Le Brexit, quel impact sur les transferts de données par les entreprises françaises ?

Alors que le Royaume-Uni est définitivement sorti de l’Union européenne le 1er janvier 2021, les entreprises françaises ayant pour activité le transfert de données vers d’autres États, font face à certaines incertitudes, voire inquiétudes.

Dans la pratique pourtant, et contrairement à d’autres secteurs tels que le milieu commercial, le Brexit n’aura probablement pas d’impact considérable sur les transferts de données personnelles par nos entreprises françaises.

En effet, dans la majorité des cas, la législation applicable demeurera inchangée :

Il en ira ainsi notamment dans le cas où les entreprises françaises transféreront des données personnelles depuis la France vers d’autres États membres. Ces transferts demeureront soumis au principe de la liberté de circulation. De même, tout transfert de données personnelles depuis la France vers des pays tiers, restera interdit en application des articles 44 [1] et suivants du RGPD, sauf décision d’adéquation de la Commission ou encadrement.

Dans les deux cas précités, le Brexit n’impactera pas les transferts de données de nos entreprises françaises.

Il en ira probablement également ainsi dans le cas d’une entreprise française établie en France et traitant des données de ressortissants britanniques dans le cadre de ses activités.
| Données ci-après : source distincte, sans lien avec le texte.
/-- R203, R199: the strand restored from the checkpoint of its region `r`, the oldest squashed one. An
implicit head opens again at once; an explicit one when its `region` executes (DEDUCED, log 88). Clauses of older regions that
have not issued go on. -/
def restoreStrand (s : State) (t : Strand) (r : Region) : Strand :=
  let keep := t.regions.takeWhile fun x => x.id != r.id
  let ids := (t.regions.dropWhile fun x => x.id != r.id).map fun x => x.id
  let traps := t.traps.filter fun h => !ids.contains h.region
  let cancelled := t.batches.filter fun b => ids.contains b.region
  let again : List Region :=
    if r.explicit && !r.resumed then []
    else [{ r with id := s.nextId, explicit := false, serial := t.serial + 1, opened := s.now, sclose := none, close := none, ec := none,
                   cleared := false, deps := (keep.getLast?.map fun x => x.id).toList, cls := 0, effect := false,
                   sent := [], lanes := [], scalars := [], qlines := [], adds := [],
                   counts := r.counts.filter (fun e => e.1 == 11 || e.1 == 13),
                   queue := r.queue.map fun q => rebindClauses q s.nextId }]
  { t with
    sc := r.head, ln := r.laneHead.getD t.ln,
    st := if again.isEmpty then r.queue.getD (if r.laneHead.isSome then { queue := [], current := none } else olderClauses t.st r.id)
          else rebindClauses (r.queue.getD { queue := [], current := none }) s.nextId,
    ops := t.ops.filter (fun o => !ids.contains o.region),
    vpend := t.vpend.filter (fun p => t.ops.any fun o => o.id == p.2 && !ids.contains o.region),
    spend := t.spend.filter (fun p => t.ops.any fun o => o.id == p.2 && !ids.contains o.region),
    tpend := t.tpend.filter (fun p => !(cancelled.any fun b => b.number == p.2)),
    regions := keep ++ again, serial := if again.isEmpty then t.serial else t.serial + 1, atRegion := again.isEmpty,
    remat := t.remat || r.queue.any fun q => (q.queue.any fun e => e.remat) || q.current.any fun e => e.entry.remat,
    recipe := r.recipe, sphase := .idle, lphase := .idle, swait := .none, lwait := .none, wake := false,
    traps := traps, stopped := traps.any (fun h => h.kind != .matrix && h.ready.isNone),
    exited := false, grafting := none, served := [], headTick := r.opened, headSerial := r.serial, collects := false,
    effects := t.effects.filter (fun e => s.effects.any fun x => x.id == e && !ids.contains x.region),
    batches := keptBatches s t ids,
    nextBatch := cancelled.foldl (fun m b => if b.sealed then min m b.number else m) t.nextBatch }

/-- R193, R203: the lane writes still outstanding of squashed regions are discarded as they land; until then each holds the
renamed registers that it would have written (R209). -/
def drainWrites (s : State) (c : Nat) (t : Strand) (ids : List Nat) : State :=
  let late := t.ops.filter fun o => !o.scalar && !o.landed && !o.dests.isEmpty && ids.contains o.region
  let units (o : MemOp) : Nat := (o.dests.flatMap fun d => if d.pair then [d.reg, d.reg + 1] else [d.reg]).eraseDups.length
  modCore s c fun k => { k with orphans := k.orphans ++ late.map (fun o => o.id),
                                lateUnits := msets k.lateUnits (late.map fun o => (o.id, units o)) }

/-- R203: squashes a strand's region `id` and every later one: discards their effects, tells the homes,
cancels their copies and restores the strand. -/
def squashStrand (s : State) (c l id : Nat) : State :=
  match strandAt s c l with
  | none => s
  | some t =>
    match regionAt t id with
    | none => s
    | some r =>
      let gone := t.regions.dropWhile fun x => x.id != id
      let ids := gone.map fun x => x.id
      let s1 := gone.foldl (fun s x => sendSquashes s c l x) (drainWrites (dropCore s c ids) c t ids)
      let s2 := dropClaim (dropGraft (putStrand s1 c l (restoreStrand s t r)) t) c l
      let s3 : State := { s2 with
        nextId := s2.nextId + 1,
        copies := s2.copies.filter (fun y => !ids.contains y.region),
        watches := s2.watches.filter (fun w => !(w.core == c && w.slot == l)),
        links := s2.links.filter (fun k => !ownLink s2 c l k) }
      let s4 := modCore s3 c fun k => { k with watches := k.watches.filter fun w => w.slot != l }
      bumpBoth s4 t.part t.grid 12 gone.length

/-! ### Events of the hub (R337, R338) -/

/-- Two events concern the same object (R338). -/
def sameObject (a b : DecEvent) : Bool :=
  a.kind == b.kind && (if a.kind == 0 then a.hearth == b.hearth
    else if a.kind == 3 then a.channel == b.channel && a.hearth == b.hearth else a.gang == b.gang)

/-- R338, R348: an event joins the pending set, or merges into a pending event for the same object; a mask of free cores is
that of the event tick. The words other than the tick are those of the higher SUB, of the pending event when both have one
(DESIGN CHOICE, log 152). -/
def raiseEvent (s : State) (p : Nat) (e : DecEvent) : State :=
  modPart s p fun x =>
    if x.events.any (sameObject e) then
      { x with events := x.events.map fun y =>
          if sameObject e y then
            let hi := if y.sub < e.sub then e else y
            { hi with tick := min y.tick e.tick, mask := if e.kind == 0 && hi.sub != 3 then y.mask else hi.mask }
          else y }
    else { x with events := x.events ++ [e] }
En effet, l’article 3 du RGPD [2] dispose que le texte a vocation à s’appliquer aux traitements de données personnelles effectuées dans le cadre des activités d’un établissement d’un responsable du traitement ou d’un sous-traitant sur le territoire de l’Union, de sorte qu’une fois ces conditions établies, le Brexit ne devrait pas avoir d’impact.

La vraie question se pose concernant les entreprises françaises transférant des données à caractère personnel vers le Royaume-Uni.

Depuis le 1er janvier et jusqu’au 1er juillet 2021, le Royaume-Uni est entré dans une période dite « transitoire ». En effet, dans le cadre de l’accord de commerce et de coopération conclu le 24 décembre 2020, le Royaume-Uni et l’Union européenne sont convenus que le RGPD resterait applicable de manière transitoire pour une durée supplémentaire maximale de 6 mois. Ainsi, toute communication de données faite par une société française vers le Royaume-Uni continue de se faire dans le cadre actuel et ne doit pas être pas considérée comme un transfert de données vers un pays tiers.

Jusqu’au 1er juillet 2021 au plus tard, date butoir, le Brexit n’impacte pas les transferts de données vers le Royaume-Uni par les entreprises françaises, celles-ci devant continuer à appliquer la législation antérieure.

A compter du 1er juillet 2021, soit à la fin de la période transitoire, le Royaume-Uni devrait en principe être considéré comme un État tiers. Les entreprises françaises souhaitant continuer d’y exporter des données personnelles devront se plier à la réglementation en vigueur en matière de données personnelles vers un État tiers.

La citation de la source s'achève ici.